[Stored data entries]
Start of Block
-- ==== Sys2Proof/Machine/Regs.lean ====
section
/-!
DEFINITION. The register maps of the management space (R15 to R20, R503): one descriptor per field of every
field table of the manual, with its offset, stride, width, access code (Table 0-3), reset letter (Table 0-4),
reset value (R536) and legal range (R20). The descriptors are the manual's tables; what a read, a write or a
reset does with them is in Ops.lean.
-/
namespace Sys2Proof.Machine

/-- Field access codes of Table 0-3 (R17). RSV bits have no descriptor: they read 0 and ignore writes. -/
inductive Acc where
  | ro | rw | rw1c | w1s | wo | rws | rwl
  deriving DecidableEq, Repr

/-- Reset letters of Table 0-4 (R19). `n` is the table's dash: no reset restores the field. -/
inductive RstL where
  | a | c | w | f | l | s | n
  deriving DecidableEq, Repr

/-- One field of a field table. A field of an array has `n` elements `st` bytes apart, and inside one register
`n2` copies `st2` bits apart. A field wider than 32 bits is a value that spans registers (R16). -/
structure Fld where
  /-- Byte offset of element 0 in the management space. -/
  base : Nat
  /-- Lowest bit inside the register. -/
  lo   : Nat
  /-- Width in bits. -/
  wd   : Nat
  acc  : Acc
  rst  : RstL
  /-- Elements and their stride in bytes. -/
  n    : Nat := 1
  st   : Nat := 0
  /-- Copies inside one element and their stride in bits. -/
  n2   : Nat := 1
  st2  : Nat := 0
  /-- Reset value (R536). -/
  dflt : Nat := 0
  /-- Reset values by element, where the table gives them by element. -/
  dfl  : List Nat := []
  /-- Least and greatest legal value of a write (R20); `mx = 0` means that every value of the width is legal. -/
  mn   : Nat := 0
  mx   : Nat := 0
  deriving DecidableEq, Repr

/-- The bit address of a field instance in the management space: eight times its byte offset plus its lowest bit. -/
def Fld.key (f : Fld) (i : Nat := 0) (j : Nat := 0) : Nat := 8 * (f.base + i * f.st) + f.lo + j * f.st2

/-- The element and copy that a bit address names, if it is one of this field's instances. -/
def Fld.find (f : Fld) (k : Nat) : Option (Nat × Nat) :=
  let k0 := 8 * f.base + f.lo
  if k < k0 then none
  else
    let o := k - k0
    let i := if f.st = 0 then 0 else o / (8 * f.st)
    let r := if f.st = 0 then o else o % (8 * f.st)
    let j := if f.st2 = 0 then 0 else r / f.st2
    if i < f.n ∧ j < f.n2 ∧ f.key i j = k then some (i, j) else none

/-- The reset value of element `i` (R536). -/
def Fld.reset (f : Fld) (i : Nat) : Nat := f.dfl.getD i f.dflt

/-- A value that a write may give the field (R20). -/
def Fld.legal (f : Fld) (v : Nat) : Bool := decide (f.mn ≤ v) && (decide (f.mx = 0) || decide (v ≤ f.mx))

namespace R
End of Block
Start of Block
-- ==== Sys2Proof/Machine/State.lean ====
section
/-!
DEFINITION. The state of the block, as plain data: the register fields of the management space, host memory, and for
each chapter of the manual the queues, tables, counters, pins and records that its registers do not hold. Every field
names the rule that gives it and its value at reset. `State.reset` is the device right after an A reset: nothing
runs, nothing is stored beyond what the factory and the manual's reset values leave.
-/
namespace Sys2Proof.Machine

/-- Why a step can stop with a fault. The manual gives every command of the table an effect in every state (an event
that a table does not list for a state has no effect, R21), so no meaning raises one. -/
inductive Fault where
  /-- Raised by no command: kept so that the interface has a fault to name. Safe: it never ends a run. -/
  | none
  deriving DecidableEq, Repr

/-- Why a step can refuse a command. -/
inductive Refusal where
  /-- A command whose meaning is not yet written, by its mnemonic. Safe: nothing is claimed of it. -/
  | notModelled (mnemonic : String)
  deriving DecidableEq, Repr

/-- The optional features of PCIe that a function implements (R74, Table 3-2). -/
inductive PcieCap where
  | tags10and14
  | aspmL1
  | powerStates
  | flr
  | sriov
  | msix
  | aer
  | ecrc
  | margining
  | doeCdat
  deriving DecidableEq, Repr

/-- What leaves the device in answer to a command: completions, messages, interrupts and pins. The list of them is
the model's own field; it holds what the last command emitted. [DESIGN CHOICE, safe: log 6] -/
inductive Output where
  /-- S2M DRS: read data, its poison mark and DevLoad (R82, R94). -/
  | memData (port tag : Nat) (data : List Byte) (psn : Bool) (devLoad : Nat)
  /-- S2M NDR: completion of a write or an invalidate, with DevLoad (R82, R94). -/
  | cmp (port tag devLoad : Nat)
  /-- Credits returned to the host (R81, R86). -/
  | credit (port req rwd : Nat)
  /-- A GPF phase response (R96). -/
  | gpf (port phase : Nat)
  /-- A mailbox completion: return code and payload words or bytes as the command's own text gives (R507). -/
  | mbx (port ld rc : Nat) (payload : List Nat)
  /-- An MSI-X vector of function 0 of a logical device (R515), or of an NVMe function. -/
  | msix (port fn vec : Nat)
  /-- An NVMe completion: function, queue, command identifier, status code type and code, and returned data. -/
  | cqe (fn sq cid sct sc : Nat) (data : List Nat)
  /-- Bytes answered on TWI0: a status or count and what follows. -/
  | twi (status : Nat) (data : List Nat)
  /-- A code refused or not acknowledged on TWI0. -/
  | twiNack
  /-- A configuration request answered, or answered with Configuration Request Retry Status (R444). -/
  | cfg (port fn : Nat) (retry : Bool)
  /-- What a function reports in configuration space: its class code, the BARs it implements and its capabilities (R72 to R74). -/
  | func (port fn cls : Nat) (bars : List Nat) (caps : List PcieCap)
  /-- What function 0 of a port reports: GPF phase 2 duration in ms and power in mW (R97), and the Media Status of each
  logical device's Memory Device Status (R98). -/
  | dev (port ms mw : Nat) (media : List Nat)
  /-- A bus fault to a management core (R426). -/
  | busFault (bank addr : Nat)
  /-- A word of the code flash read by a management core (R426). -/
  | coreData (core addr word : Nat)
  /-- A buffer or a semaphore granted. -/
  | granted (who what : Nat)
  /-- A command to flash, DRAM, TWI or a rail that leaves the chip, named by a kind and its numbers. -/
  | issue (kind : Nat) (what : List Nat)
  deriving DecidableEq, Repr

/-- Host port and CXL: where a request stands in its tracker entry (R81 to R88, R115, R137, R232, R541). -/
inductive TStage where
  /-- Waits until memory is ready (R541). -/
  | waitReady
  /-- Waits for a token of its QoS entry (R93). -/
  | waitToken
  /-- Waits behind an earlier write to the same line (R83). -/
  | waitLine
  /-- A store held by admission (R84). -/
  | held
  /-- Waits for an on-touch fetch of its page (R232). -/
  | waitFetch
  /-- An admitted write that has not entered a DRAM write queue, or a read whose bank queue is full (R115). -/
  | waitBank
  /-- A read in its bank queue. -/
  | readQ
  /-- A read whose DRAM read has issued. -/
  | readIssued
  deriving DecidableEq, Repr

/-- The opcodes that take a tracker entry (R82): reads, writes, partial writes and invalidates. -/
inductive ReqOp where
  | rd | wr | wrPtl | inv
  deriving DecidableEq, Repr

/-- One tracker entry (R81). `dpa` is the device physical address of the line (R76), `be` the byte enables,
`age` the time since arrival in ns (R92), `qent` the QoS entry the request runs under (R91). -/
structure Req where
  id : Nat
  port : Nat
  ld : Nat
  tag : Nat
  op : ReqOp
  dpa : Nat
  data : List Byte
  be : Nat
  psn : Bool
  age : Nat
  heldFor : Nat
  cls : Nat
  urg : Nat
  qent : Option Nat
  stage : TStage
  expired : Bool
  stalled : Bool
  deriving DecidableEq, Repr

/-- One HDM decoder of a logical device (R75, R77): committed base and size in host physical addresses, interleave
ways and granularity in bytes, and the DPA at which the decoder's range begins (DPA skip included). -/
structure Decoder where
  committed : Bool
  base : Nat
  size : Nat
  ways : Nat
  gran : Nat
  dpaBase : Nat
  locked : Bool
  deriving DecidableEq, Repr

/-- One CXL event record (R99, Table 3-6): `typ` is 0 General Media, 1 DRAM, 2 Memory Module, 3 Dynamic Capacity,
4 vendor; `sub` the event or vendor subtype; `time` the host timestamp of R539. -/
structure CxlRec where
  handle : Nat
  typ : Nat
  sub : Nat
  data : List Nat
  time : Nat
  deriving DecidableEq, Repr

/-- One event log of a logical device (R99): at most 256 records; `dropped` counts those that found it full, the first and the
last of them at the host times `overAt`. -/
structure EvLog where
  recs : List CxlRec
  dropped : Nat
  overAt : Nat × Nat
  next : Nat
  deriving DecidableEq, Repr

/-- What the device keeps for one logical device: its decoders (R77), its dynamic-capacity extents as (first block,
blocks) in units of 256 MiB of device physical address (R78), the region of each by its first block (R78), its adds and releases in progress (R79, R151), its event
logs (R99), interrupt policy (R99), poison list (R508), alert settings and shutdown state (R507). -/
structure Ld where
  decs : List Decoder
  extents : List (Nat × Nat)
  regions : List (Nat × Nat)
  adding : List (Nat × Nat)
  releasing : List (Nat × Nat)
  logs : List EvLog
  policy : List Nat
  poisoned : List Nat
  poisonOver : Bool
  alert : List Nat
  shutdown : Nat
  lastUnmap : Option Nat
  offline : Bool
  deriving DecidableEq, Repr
End of Block
TASK DETAILS
Pull every line containing "qent" from the data.

WRITTEN RESPONSE
`age` the time since arrival in ns (R92), `qent` the QoS entry the request runs under (R91). -/
  qent : Option Nat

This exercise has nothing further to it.